While watching a cnn interview with Alex Lluch, author of many diverse books, he said that after a couple gets married, a woman gains 7 hours of housework, yet the man has 1 hour less per week?
I found this to be interesting, but found what the interviewer said to be confusingly refreshing at the end of the interview, “Well, I guess housework has gotten easier for woman through the years.” She is most definitely an optimist.
So this raised some questions for me and maybe you kindhearted bloggers can help with the answers.
1. Does a woman work more or less in her marriage with a man?
2. Should all of the responsibilities of the family be split 50/50 between husband and wife?
3. As per history, do woman feel slighted and that they give more to a relationship?
hi bobby! to answer your questions... hmmm... i answer yes to questions number 1 and 2, as for the third question... I have no idea about other women, but I think that women from the past were more accepting of their roles. I couldn't say the same about these times though... feminism and equality between the sexes is in!
ReplyDeleteHi Michelle!
ReplyDeleteSo, a woman wants more AND less from her marriage to a man? lol
I agree with you on 2 for sure.
Ok, I understand 3 also.
Thanks for answering Michelle :)
wow, 7 hours more,huh? I guess that's because there are children in the household.
ReplyDeleteHi Bobby,
ReplyDeleteYes I think a woman does work more and yes chores should be split 50/50.

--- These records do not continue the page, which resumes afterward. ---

-- ==== Sys2Proof/Safety.lean ====
section
/-! DEFINITION. The terms claims are stated in: what an instruction completes with, every byte of the
machine's memories, what two states may differ in, the canonical form of the memories, the state a
claim about one core starts from. -/
namespace Sys2Proof

/-- Whether a row of the table has a word; the others are events (R34). -/
def Instr.hasWord : Instr → Bool
  | .add _ _ _ => true
  | .sub _ _ _ => true
  | .and _ _ _ => true
  | .or _ _ _ => true
  | .xor _ _ _ => true
  | .andn _ _ _ => true
  | .orn _ _ _ => true
  | .sll _ _ _ => true
  | .srl _ _ _ => true
  | .sra _ _ _ => true
  | .rol _ _ _ => true
  | .ror _ _ _ => true
  | .slt _ _ _ => true
  | .sltu _ _ _ => true
  | .min _ _ _ => true
  | .max _ _ _ => true
  | .minu _ _ _ => true
  | .maxu _ _ _ => true
  | .mul _ _ _ => true
  | .mulhi _ _ _ => true
  | .mulhin _ _ _ => true
  | .mulhix _ _ _ => true
  | .quo _ _ _ => true
  | .quon _ _ _ => true
  | .rmd _ _ _ => true
  | .rmdn _ _ _ => true
  | .clz _ _ => true
  | .ctz _ _ => true
  | .popc _ _ => true
  | .bswap _ _ => true
  | .sextb _ _ => true
  | .sexth _ _ => true
  | .sextw _ _ => true
  | .addi _ _ _ => true
  | .andi _ _ _ => true
  | .ori _ _ _ => true
  | .xori _ _ _ => true
  | .slli _ _ _ => true
  | .srli _ _ _ => true
  | .srai _ _ _ => true
  | .slti _ _ _ => true
  | .sltiu _ _ _ => true
  | .liz _ _ _ => true
  | .lik _ _ _ => true
  | .adpc _ _ => true
  | .beq _ _ _ => true
  | .bne _ _ _ => true
  | .blt _ _ _ => true
  | .bge _ _ _ => true
  | .bltu _ _ _ => true
  | .bgeu _ _ _ => true
  | .jal _ => true
  | .jalr _ _ _ => true
  | .bsig _ _ _ => true
  | .bmaskNone _ _ => true
  | .bmaskAny _ _ => true
  | .bmaskAll _ _ => true
  | .bmaskNonec _ _ => true
  | .bmaskAnyc _ _ => true
  | .bmaskAllc _ _ => true
  | .lb _ _ _ => true
  | .lbu _ _ _ => true
  | .lh _ _ _ => true
  | .lhu _ _ _ => true
  | .lw _ _ _ => true
  | .lwu _ _ _ => true
  | .ld _ _ _ => true
  | .sb _ _ _ => true
  | .sh _ _ _ => true
  | .sw _ _ _ => true
  | .sd _ _ _ => true
  | .fadd _ _ _ _ _ => true
  | .fsub _ _ _ _ _ => true
  | .fmul _ _ _ _ _ => true
  | .fdiv _ _ _ _ _ => true
  | .fsqrt _ _ _ _ => true
  | .fmin _ _ _ _ => true
  | .fmax _ _ _ _ => true
  | .feq _ _ _ _ => true
  | .flt _ _ _ _ => true
  | .fle _ _ _ _ => true
  | .fclass _ _ _ => true
  | .fcps _ _ _ _ => true
  | .fcpsn _ _ _ _ => true
  | .fcpsx _ _ _ _ => true
  | .fcvti _ _ _ _ => true
  | .fcvtu _ _ _ _ => true
  | .fcvtf _ _ _ _ => true
  | .fcvtfu _ _ _ _ => true
  | .fcvtp _ _ _ _ => true
  | .fsig _ _ _ => true
  | .fsetsig _ _ _ _ => true
  | .frint _ _ _ _ => true
  | .fmvi _ _ _ => true
  | .fma _ _ _ _ _ _ => true
  | .fms _ _ _ _ _ _ => true
  | .fnma _ _ _ _ _ _ => true
  | .fnms _ _ _ _ _ _ => true
  | .aadd _ _ _ _ _ _ => true
  | .aand _ _ _ _ _ _ => true
  | .aor _ _ _ _ _ _ => true
  | .axor _ _ _ _ _ _ => true
  | .amin _ _ _ _ _ _ => true
  | .amax _ _ _ _ _ _ => true
  | .aminu _ _ _ _ _ _ => true
  | .amaxu _ _ _ _ _ _ => true
  | .aswp _ _ _ _ _ _ => true
  | .acas _ _ _ _ _ _ => true
  | .afadd _ _ _ _ _ _ => true
  | .ldf _ _ _ => true
  | .stf _ _ _ => true
  | .ldfa _ _ _ => true
  | .stfr _ _ _ => true
  | .fadr _ _ _ => true
  | .fref _ => true
  | .frel _ => true
  | .dspl _ _ => true
  | .dsps _ _ => true
  | .tsave _ _ _ => true
  | .trestore _ _ _ => true
  | .vtsave _ _ _ => true
  | .vtrestore _ _ _ => true
  | .send _ _ _ _ => true
  | .sendm _ _ _ _ => true
  | .cdec _ _ => true
  | .spawn _ _ _ _ => true
  | .spawnCap _ _ _ _ => true
  | .sev _ => true
  | .arrive _ _ _ => true
  | .wait _ _ _ => true
  | .btest _ _ _ _ => true
  | .qpush _ _ => true
  | .qpop _ _ => true
  | .qtry _ _ _ => true
  | .qcnt _ _ => true
  | .hbind _ _ => true
  | .hfree _ => true
  | .seek _ _ => true
  | .hwait _ => true
  | .rds _ _ => true
  | .wrs _ _ => true
  | .rwd _ => true
  | .hstat _ _ => true
  | .mxc _ => true
  | .mxr _ _ _ _ _ _ _ => true
  | .mxw _ _ => true
  | .mxs _ _ => true
  | .cpc _ => true
  | .cps _ => true
  | .rep _ _ _ _ _ => true
  | .srr _ _ => true
  | .srw _ _ => true
  | .srx _ _ _ => true
  | .trap _ => true
  | .vfadd _ _ => true
  | .vfsub _ _ => true
  | .vfmul _ _ => true
  | .vfdiv _ _ => true
  | .vfsqrt _ _ => true
  | .vfmin _ _ => true
  | .vfmax _ _ => true
  | .vfabs _ _ => true
  | .vfneg _ _ => true
  | .vadd _ _ => true
  | .vsub _ _ => true
  | .vmul _ _ => true
  | .vmulh _ _ => true
  | .vand _ _ => true
  | .vor _ _ => true
  | .vxor _ _ => true
  | .vsll _ _ => true
  | .vsrl _ _ => true
  | .vsra _ _ => true
  | .vmin _ _ => true
  | .vmax _ _ => true
  | .vminu _ _ => true
  | .vmaxu _ _ => true
  | .vadds _ _ => true
  | .vsubs _ _ => true
  | .vfma _ _ => true
  | .vfms _ _ => true
  | .vfnma _ _ => true
  | .vfnms _ _ => true
  | .vdot2 _ _ => true
  | .vfeq _ _ => true
  | .vflt _ _ => true
  | .vfle _ _ => true
  | .veq _ _ => true
  | .vne _ _ => true
  | .vlt _ _ => true
  | .vltu _ _ => true
  | .mand _ _ _ _ _ => true
  | .mor _ _ _ _ _ => true
  | .mxor _ _ _ _ _ => true
  | .mandn _ _ _ _ _ => true
  | .mnot _ _ _ _ => true
  | .mpop _ _ _ _ => true
  | .mfirst _ _ _ _ => true
  | .mset _ _ _ => true
  | .vslideup _ _ _ => true
  | .vslidedn _ _ _ => true
  | .vperm _ _ _ => true
  | .vbcast _ _ _ => true
  | .vsel _ _ => true
  | .vcompress _ _ _ => true
  | .vrsum _ _ _ _ => true
  | .vrmax _ _ _ _ => true
  | .vrmin _ _ _ _ => true
  | .vradd _ _ _ _ => true
  | .vrand _ _ _ _ => true
  | .vcvt _ _ _ _ => true
  | .vcvts _ _ _ _ => true
  | .vld _ _ _ _ _ => true
  | .vlds _ _ _ _ _ _ => true
  | .vldp _ _ _ _ _ => true
  | .vst _ _ _ _ _ => true
  | .vsts _ _ _ _ _ _ => true
  | .vstp _ _ _ _ _ => true
  | .vgather _ _ _ _ _ _ => true
  | .vscatter _ _ _ _ _ => true
  | .madd3 _ _ _ _ _ => true
  | .msub3 _ _ _ _ _ => true
  | .mmul3 _ _ _ _ _ => true
  | .mfma3 _ _ _ _ _ => true
  | .mmin3 _ _ _ _ => true
  | .mmax3 _ _ _ _ => true
  | .vsigm _ _ _ => true
  | .vsigr _ _ => true
  | .vsigw _ _ => true
  | .vsplat _ _ _ _ _ => true
  | .vins _ _ _ _ => true
  | .vext _ _ _ _ => true
  | .vmovv _ _ => true
  | .implicitCommit _ => false
  | .recordPromotion _ => false
  | .watchdogExpiry _ => false
  | .contextRelease _ => false
  | .supervisorResume _ _ => false
  | .contextSave _ => false
  | .contextRestore _ => false
  | .bandRelease _ => false
  | .recordDiscard _ => false
  | .framecfgWrite _ => false
  | .inboxcfgWrite _ => false
  | .headpriWrite _ => false
  | .shiftinjWrite _ => false
  | .frmWrite _ _ => false
  | .mxbudgetWrite _ => false
  | .mxgovWrite _ => false
  | .messageAccept _ => false
  | .nackReceipt _ => false
  | .nackResend _ => false
  | .chunkSend _ => false
  | .remoteLoad _ => false
  | .loadReply _ => false
  | .remoteStore _ => false
  | .remoteAtomic _ => false
  | .atomicReply _ => false
  | .acknowledgement _ => false
  | .errorPacket _ => false
  | .poisonedPacket _ => false
  | .linkRetry _ => false
  | .sevLatchWrite _ => false
  | .countdownDecrement _ => false
  | .frameIncrement _ => false
  | .frameRelease _ => false
  | .landingF32Add _ => false
  | .landingBf16Accumulate _ => false
  | .landingE4m3Widen _ => false
  | .landingStridedScatter _ => false
  | .landingTranspose _ => false
  | .landingF32Max _ => false
  | .landingXor _ => false
  | .entryTableWrite _ => false
  | .instructionStoreWrite _ => false
  | .bootLoad _ => false
  | .prickingAppend _ => false
  | .gatherDrainTimeout _ => false
  | .headClaimGrant _ => false
  | .bankAligned _ => false
  | .lineTransfer _ => false
  | .trackRemap _ => false
  | .barrierCompletion _ => false
  | .barrierConfigWrite _ _ => false
  | .queueControlWrite _ _ _ => false
  | .prickingSelection _ => false
  | .startMessageSend _ => false
  | .sprayTreeWrite _ _ _ => false
  | .traceRingControlWrite _ _ _ => false
  | .traceReplayTimeout _ => false
  | .memoryLineWrite _ _ => false
  | .memoryLineRead _ _ => false
  | .patrolScrub _ _ => false
  | .erasureRegisterWrite _ _ => false
  | .frameTagWrite _ _ => false
  | .rootTableWrite _ _ _ => false
  | .pageWalk _ _ => false
  | .thermalTrip _ => false
  | .thermalClear _ => false
  | .telemetryFrame _ => false
  | .measuringWindowClose _ _ _ => false
  | .classSlowdown _ => false
  | .pcapWrite _ => false
  | .classfloorWrite _ => false
  | .vcurveWrite _ => false
  | .fcurveWrite _ => false
  | .regWrite _ => false
  | .regRead _ => false
  | .load _ => false
  | .store _ => false
  | .atomic _ => false
  | .launchAppend _ => false
  | .accumulate _ => false
  | .podBarrierArrival _ _ _ => false
  | .podBarrierCompletion _ _ => false
  | .podRemoteAccess _ => false
  | .firmwareUpdate _ => false
  | .hostCredentialInstall _ _ _ _ => false
  | .fkeep => true
  | .exit => true
  | .commit => true
  | .commitW => true
  | .wfe => true
  | .fenceR => true
  | .fenceW => true
  | .fenceRw => true
  | .xfence => true
  | .cpw => true
  | .sret => true
  | .eret => true
  | .iflush => true
  | .issueQuantumExpiry => false
  | .taskDispatch => false
  | .framecfgApply => false
  | .inboxcfgApply => false
  | .parkTimeout => false
  | .localPostAccept => false
  | .matrixCommandStart => false
  | .kStepComplete => false
  | .tableReread => false
  | .tableGiveUp => false
  | .matrixCommandComplete => false
  | .bucketRefill => false
  | .governorWindow => false
  | .copyCommandStart => false
  | .copyFaultResume => false
  | .copyCommandComplete => false
  | .taskEndReport => false
  | .coreKill => false
  | .packageReset => false
  | .cycleStretch => false
  | .currentLimit => false
  | .telemetryFrameMissing => false
  | .failsafeEntry => false
  | .failsafeTick => false
  | .classRestore => false
  | .hwholdClear => false
  | .firmwareWatchdogExpiry => false
  | .firmwareKick => false
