/-- A replay runs its body count + 1 times and ends after it. From the first step of a replay of L + 1 words and C + 1
iterations, doing each step without a trap: the next step of the iteration follows at PC + 4, the last step of an
iteration goes back to the first word, and after the last step of the last iteration REPSTATE is 0 and the context
goes on after the last word. (R148, R150.) -/
def Obligations.ReplaySteps : Prop :=
  ∀ x : Ctx, x.replaying = true → repPos x.rep ≤ repLen x.rep → repIter x.rep ≤ repCnt x.rep →
  (repPos x.rep < repLen x.rep → repPos (nextPc x).rep = repPos x.rep + 1 ∧ repIter (nextPc x).rep = repIter x.rep ∧
    repLen (nextPc x).rep = repLen x.rep ∧ repCnt (nextPc x).rep = repCnt x.rep ∧ (nextPc x).pc = x.pc + 4 ∧
    (nextPc x).replaying = true) ∧
  (repPos x.rep = repLen x.rep → repIter x.rep < repCnt x.rep → repPos (nextPc x).rep = 0 ∧
    repIter (nextPc x).rep = repIter x.rep + 1 ∧ repLen (nextPc x).rep = repLen x.rep ∧
    repCnt (nextPc x).rep = repCnt x.rep ∧ (nextPc x).pc = x.pc - BitVec.ofNat 64 (4 * repLen x.rep) ∧
    (nextPc x).replaying = true) ∧
  (repPos x.rep = repLen x.rep → repIter x.rep = repCnt x.rep → (nextPc x).rep = 0 ∧ (nextPc x).replaying = false ∧
    (nextPc x).pc = x.pc + 4)

/-- Integer vector forms, lane by lane. Each integer vector form completes from every state: an active lane holds the
value R130 gives of the two source lanes (the second of a v register or a g register in every lane), an inactive one
is kept or holds all ones; counts of lanes of 16 bits and more are 63, kept for an undisturbed inactive lane. Values
are stated as bit-vector operations of the lane width. (R122, R123, R124, R125, R130.) -/
def Obligations.VectorIntegerLanes : Prop :=
  ∀ (x : VArgs) (t : Wd) (s : State), let w := t.bits
  let sat (z : Int) : BitVec w := BitVec.ofInt w (max (-(2 ^ (w - 1))) (min (2 ^ (w - 1) - 1) z))
  let r (g : BitVec w → BitVec w → BitVec w) (u : State) : Prop :=
    LanesAre s u x.d w x.m x.u (fun i => (g (s.lane x.a w i) (s.laneB x.s x.b w i)).toNat) ∧
    (w ≠ 8 → CountsAre s u x.d w x.m x.u false fun _ => 63)
  Completes (.vadd x t) s (r fun a b => a + b) ∧
  Completes (.vsub x t) s (r fun a b => a - b) ∧
  Completes (.vmul x t) s (r fun a b => a * b) ∧
  Completes (.vmulh x t) s (r fun a b => ((a.signExtend (2 * w) * b.signExtend (2 * w)) >>> w).setWidth w) ∧
  Completes (.vand x t) s (r fun a b => a &&& b) ∧
  Completes (.vor x t) s (r fun a b => a ||| b) ∧
  Completes (.vxor x t) s (r fun a b => a ^^^ b) ∧
  Completes (.vsll x t) s (r fun a b => a <<< (b.toNat % w)) ∧
  Completes (.vsrl x t) s (r fun a b => a >>> (b.toNat % w)) ∧
  Completes (.vsra x t) s (r fun a b => a.sshiftRight (b.toNat % w)) ∧
  Completes (.vmin x t) s (r fun a b => if a.toInt < b.toInt then a else b) ∧
  Completes (.vmax x t) s (r fun a b => if a.toInt < b.toInt then b else a) ∧
  Completes (.vminu x t) s (r fun a b => if a.toNat < b.toNat then a else b) ∧
  Completes (.vmaxu x t) s (r fun a b => if a.toNat < b.toNat then b else a) ∧
  Completes (.vadds x t) s (r fun a b => sat (a.toInt + b.toInt)) ∧
  Completes (.vsubs x t) s (r fun a b => sat (a.toInt - b.toInt))

/-- Floating-point vector forms, lane by lane. Each floating-point vector form (the checked ones with SIGMODE.MODE 0,
VFMIN, VFMAX, VFABS and VFNEG always) completes: an active lane holds the result and every chunk of it the count of
the scalar operation on the source lanes, rounded by FRM; VFMA and its kin take vd as third source; VDOT2 adds two
exact products of 16-bit lanes to each f32 lane of vd and rounds the sum, whose count is that of the three terms by
R83, each product's by its multiply rule with p = 24. The counts where a lane is a zero are the model's reading (log
entry 25), those of VFMIN, VFMAX, VFABS and VFNEG that give an infinity too (log entry 27). (R75, R85, R88, R124,
R128, R129, R83, R84.) -/
def Obligations.VectorFloatingPointLanes : Prop :=
  ∀ (x : VArgs) (z : UArgs) (t : FTy) (s : State),
  let f := ftyFmt t; let w := t.bits; let m := rndOf s.ctx .dyn false
  let A (i : Nat) : FVal := fval f (srcA s.ctx x.a w i).1 (srcA s.ctx x.a w i).2
  let B (i : Nat) : FVal := fval f (srcB s.ctx x.s x.b w i).1 (srcB s.ctx x.s x.b w i).2
  let D (i : Nat) : FVal := fval f (srcA s.ctx x.d w i).1 (srcA s.ctx x.d w i).2
  let Z (i : Nat) : FVal := fval f (srcA s.ctx z.a w i).1 (srcA s.ctx z.a w i).2
  let r (q : Nat → FRes) (u : State) : Prop := LanesAre s u x.d w x.m x.u (fun i => (q i).bits % 2 ^ w) ∧
    CountsAre s u x.d w x.m x.u true fun i => (q i).count
  let r1 (q : Nat → FRes) (u : State) : Prop := LanesAre s u z.d w z.m z.u (fun i => (q i).bits % 2 ^ w) ∧
    CountsAre s u z.d w z.m z.u true fun i => (q i).count
  Completes (.vfmin x t) s (r fun i => fminmaxR f false (A i) (B i)) ∧
  Completes (.vfmax x t) s (r fun i => fminmaxR f true (A i) (B i)) ∧
  Completes (.vfabs z t) s (r1 fun i => signed f (Z i) false) ∧
  Completes (.vfneg z t) s (r1 fun i => signed f (Z i) (!(signBit f (srcA s.ctx z.a w i).1))) ∧
  (s.SigOff →
    Completes (.vfadd x t) s (r fun i => faddR f m (A i) (B i)) ∧
    Completes (.vfsub x t) s (r fun i => faddR f m (A i) (fnegV (B i))) ∧
    Completes (.vfmul x t) s (r fun i => fmulR f m (A i) (B i)) ∧
    Completes (.vfdiv x t) s (r fun i => fdivR f m (A i) (B i)) ∧
    Completes (.vfsqrt z t) s (r1 fun i => fsqrtR f m (Z i)) ∧
    Completes (.vfma x t) s (r fun i => fmaR f m false false (A i) (B i) (D i)) ∧
    Completes (.vfms x t) s (r fun i => fmaR f m false true (A i) (B i) (D i)) ∧
    Completes (.vfnma x t) s (r fun i => fmaR f m true false (A i) (B i) (D i)) ∧
    Completes (.vfnms x t) s (r fun i => fmaR f m true true (A i) (B i) (D i)) ∧
    Completes (.vdot2 x t) s fun u =>
      (LanesAre s u x.d 32 x.m x.u fun k =>
        let a (j : Nat) : FNum := decodeF f (s.lane x.a 16 j).toNat
        let b (j : Nat) : FNum := decodeF f (if x.s then nfld (s.gr x.b).toNat (16 * (j % 2)) 16 else (s.lane x.b 16 j).toNat)
        let e := addF m (addF m (decodeF f32F (s.lane x.d 32 k).toNat) (mulF (a (2 * k)) (b (2 * k))))
          (mulF (a (2 * k + 1)) (b (2 * k + 1)))
        encodeF f32F (roundF f32F m false 0 e).n % 2 ^ 32) ∧
      (CountsAre s u x.d 32 x.m x.u true fun k =>
      let a (j : Nat) : FVal := fval f (srcA s.ctx x.a 16 j).1 (srcA s.ctx x.a 16 j).2
      let b (j : Nat) : FVal := if x.s then fval f (nfld (s.gr x.b).toNat (16 * (j % 2)) 16) (s.grc x.b)
        else fval f (srcA s.ctx x.b 16 j).1 (srcA s.ctx x.b 16 j).2
      let c := fval f32F (srcA s.ctx x.d 32 k).1 (srcA s.ctx x.d 32 k).2
      let p0 := prodV 24 (a (2 * k)) (b (2 * k)); let p1 := prodV 24 (a (2 * k + 1)) (b (2 * k + 1))
      let e := (roundF f32F m false 0 (addF m (addF m c.n p0.n) p1.n)).n
      (deliver f32F e (addCount 24 [c, p0, p1] e (stdFloor 24))).count))

/-- Vector compares, mask forms and VSIGM write masks. Each compare writes in bit i of vd whether the comparison of lane i
holds, where the lane is active; an inactive bit is kept or set, the bits above the lanes are 0, every count is 63.
The mask forms compute on the low bits of whole registers; MPOP counts, MFIRST finds the first set bit. VSIGM compares
the held count of each lane with gb mod 64. (R123, R131, R132, R138.) -/
def Obligations.ComparesAndMasks : Prop :=
  ∀ (x : VArgs) (z : UArgs) (d a b : Reg) (g : Bool) (t : Wd) (ft : FTy) (s : State),
  let n := 512 / t.bits
  let nf := 512 / ft.bits
  let A (i : Nat) : BitVec t.bits := s.lane x.a t.bits i
  let B (i : Nat) : BitVec t.bits := s.laneB x.s x.b t.bits i
  let FA (i : Nat) : FNum := decodeF (ftyFmt ft) (s.lane x.a ft.bits i).toNat
  let FB (i : Nat) : FNum := decodeF (ftyFmt ft) (s.laneB x.s x.b ft.bits i).toNat
  let av (i : Nat) : Bool := (s.vr a).getLsbD i
  let bv (i : Nat) : Bool := if g then (s.gr b).getLsbD i else (s.vr b).getLsbD i
  Completes (.veq x t) s (fun u => MaskIs s u x.d n x.m x.u fun i => A i == B i) ∧
  Completes (.vne x t) s (fun u => MaskIs s u x.d n x.m x.u fun i => A i != B i) ∧
  Completes (.vlt x t) s (fun u => MaskIs s u x.d n x.m x.u fun i => (A i).slt (B i)) ∧
  Completes (.vltu x t) s (fun u => MaskIs s u x.d n x.m x.u fun i => (A i).ult (B i)) ∧
  Completes (.vfeq x ft) s (fun u => MaskIs s u x.d nf x.m x.u fun i => eqF (FA i) (FB i)) ∧
  Completes (.vflt x ft) s (fun u => MaskIs s u x.d nf x.m x.u fun i => ltF (FA i) (FB i)) ∧
  Completes (.vfle x ft) s (fun u => MaskIs s u x.d nf x.m x.u fun i => ltF (FA i) (FB i) || eqF (FA i) (FB i)) ∧
  Completes (.vsigm z b ft) s (fun u => MaskIs s u z.d nf z.m z.u fun i =>
    decide ((laneCount (s.vrc z.a) ft.bits i).toNat < (s.gr b).toNat % 64)) ∧
  Completes (.mand d a b g t) s (fun u => MaskIs s u d n 0 false fun i => av i && bv i) ∧
  Completes (.mor d a b g t) s (fun u => MaskIs s u d n 0 false fun i => av i || bv i) ∧
  Completes (.mxor d a b g t) s (fun u => MaskIs s u d n 0 false fun i => av i ^^ bv i) ∧
  Completes (.mandn d a b g t) s (fun u => MaskIs s u d n 0 false fun i => av i && !(bv i)) ∧
  Completes (.mnot d a g t) s (fun u => MaskIs s u d n 0 false fun i => !(av i)) ∧
  Completes (.mset d b t) s (fun u => MaskIs s u d n 0 false fun i => (s.gr b).getLsbD i) ∧
  exec (.mpop d a g t) s = .next (s.setG d (BitVec.ofNat 64 ((List.range n).countP av))).advance ∧
  exec (.mfirst d a g t) s = .next (s.setG d (BitVec.ofNat 64 (((List.range n).find? av).getD n))).advance

/-- Lanes moved whole, with their counts. Slides, VPERM, VBCAST, VMOVV, VSEL, VCOMPRESS, VSPLAT and VINS move lanes of at
least 8 bits: an active lane of the result is the lane the form names, or 0 where it names none; VEXT writes the lane
gb names, zero-extended, or 0, to gd. Counts of lanes of 16 bits and more move with them. VSIGR writes the counts as
lane values, VSIGW sets the counts from lane values and keeps vd; that an agnostic inactive lane of both counts 0 is
read from R85 and R138 by inference (log entries 28 and 29). (R85, R123, R133, R134, R138.) -/
def Obligations.PermutesAndMoves : Prop :=
  ∀ (x : UArgs) (y : VArgs) (d a b : Reg) (m : BitVec 2) (u g : Bool) (t : Wd) (ft : FTy) (s : State),
  let w := t.bits; let n := 512 / w; let k := (s.gr b).toNat
  let val (r : Reg) (i : Nat) : Nat := if i < n then (s.lane r w i).toNat else 0
  let cnt (r : Reg) (i : Nat) : Count := if i < n then laneCount (s.vrc r) w i else 63
  let moved (pick : Nat → Nat) (v : State) : Prop := LanesAre s v x.d w x.m x.u (fun i => val x.a (pick i)) ∧
    (w ≠ 8 → CountsAre s v x.d w x.m x.u false fun i => cnt x.a (pick i))
  Completes (.vslideup x b t) s (moved fun i => if k ≤ i then i - k else n) ∧
  Completes (.vslidedn x b t) s (moved fun i => i + k) ∧
  Completes (.vperm x b t) s (moved fun i => (s.lane b w i).toNat) ∧
  Completes (.vbcast x b t) s (moved fun _ => k) ∧
  Completes (.vmovv x t) s (moved fun i => i) ∧
  Completes (.vsel y t) s (fun v => LanesAre s v y.d w 0 false (fun i =>
      if active s.ctx y.m i then (s.lane y.a w i).toNat else (s.laneB y.s y.b w i).toNat) ∧
    (w ≠ 8 → CountsAre s v y.d w 0 false false fun i =>
      if active s.ctx y.m i then cnt y.a i else if y.s then s.grc y.b else cnt y.b i)) ∧
  (let on := (List.range n).filter (active s.ctx x.m)
   Completes (.vcompress x g t) s (fun v =>
    (∀ i, i < n → laneNat (v.vr x.d) w i = if i < on.length then val x.a (on.getD i 0)
      else if x.u then laneNat (s.vr x.d) w i else 2 ^ w - 1) ∧
    (w ≠ 8 → ∀ j : Fin 32, (v.vrc x.d)[j] = if 16 * j / w < on.length then cnt x.a (on.getD (16 * j / w) 0)
      else if x.u then (s.vrc x.d)[j] else 63))) ∧
  Completes (.vsplat d b m u t) s (fun v => LanesAre s v d w m u (fun _ => ((s.gr b).setWidth w).toNat) ∧
    (w ≠ 8 → CountsAre s v d w m u false fun _ => s.grc b)) ∧
  Completes (.vins d a b t) s (fun v =>
    (∀ i, i < n → laneNat (v.vr d) w i = if i = (s.gr a).toNat then ((s.gr b).setWidth w).toNat else laneNat (s.vr d) w i) ∧
    (w ≠ 8 → ∀ j : Fin 32, (v.vrc d)[j] = if 16 * j / w = (s.gr a).toNat then s.grc b else (s.vrc d)[j])) ∧
  exec (.vext d a b t) s = .next (s.setGC d (BitVec.ofNat 64 (val a k)) (cnt a k)).advance ∧
  Completes (.vsigr x ft) s (fun v => LanesAre s v x.d ft.bits x.m x.u (fun i => (laneCount (s.vrc x.a) ft.bits i).toNat) ∧
    CountsAre s v x.d ft.bits x.m x.u true fun _ => 63) ∧
  Completes (.vsigw x ft) s (fun v => LanesAre s v x.d ft.bits x.m x.u (fun i => (s.lane x.d ft.bits i).toNat) ∧
    CountsAre s v x.d ft.bits x.m x.u true fun i => (s.lane x.a ft.bits i).setWidth 6)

And to echo Michelle, woman of years ago knew nothing else. They, for the most part, did not work outside the home and accepted their role of wife, homemaker, mother, cook, etc readily.
Hi Jessica!
ReplyDeleteI didn't read the book, but I think the theme was "Husband and wife" in a marriage. With kids I think it might be more than 7 hours a week :)
Let's face it, on average woman work harder at most things anyway lol
Hi Liz,
I agree and actually just said that above. Not that I'm a feminist, but woman deserve a lot more equality than they have received in the past.
Thanks for your comments everyone!
in a relationship it is really the woman have to guide her partner....
ReplyDeletei guess, if u can get time for others give more time with your partner.
equal responsibility is the best way...,yes fair share wink wink ...talk your partner as ur best friend. no lies not even white lies. and of course love each other as one.
bob, ty for visiting my page. and i have to tell u too u got a wonderful page keep it up!!!
1. Does a woman work more or less in her marriage with a man?she works more to make sure his is satisfied and to also keep her house clean! I always think of what the bible says.. Proverbs 31
ReplyDelete2. Should all of the responsibilities of the family be split 50/50 between husband and wife? Yes! You don't work you dont eat.. and women hold out! LOL!!!
3. As per history, do woman feel slighted and that they give more to a relationship? Only the person in the marriage can answer that.. depends on what wife or hubby you marry!!!
Hi Hugme!
ReplyDelete"in a relationship it is really the woman have to guide her partner...."
Most times, very true; just don't let the men know that lol
Honesty and communication are certainly needed for a relationship to work, I agree!
I visited your page, very nice!
Hiya Single,
As I, in the past, have been the one working most and keeping the house clean, does proverbs 31 apply to me too? hehe.
I think if more woman help out, relationships WOULD be a 50/50 deal lol
Out of the relationships I've seen, the woman is almost always the one who ends up doing more housework, no matter who works longer hours or makes more money. However, to be fair, in probably the majority of cases, it is the man who works longer hours and brings home a greater share of the bacon.
ReplyDeleteWhile a 50/50 split sounds nice in theory, is that really fair to the partner who works a 12-hour day and pays more than half the mortgage? In an ideal world, I think housework should be divided according to work contribution. Essentially, both members of a couple should be pulling their weight in the relationship, so if one person puts in more on the job, then the other person should put in more at home. If they both work roughly the same amount of hours for basically equivalent pay, then there should be a more even division of labor in the house.
Yes, I do think women in general believe that they end up working two jobs--the first in the office and the second in the home--while the man can kick back and relax after his work day is done. And I do think, where couples have income parity or where the wife earns more, those women are right. But there's another segment of women who trot off to low-stress 40-hour-a-week secretarial jobs while their husbands are working 60- or 70-hour weeks as executives. Those women have much less right to complain, in my way of thinking.
Singletude
Elsie, I think you nailed it right on the head, as usual, thank you again!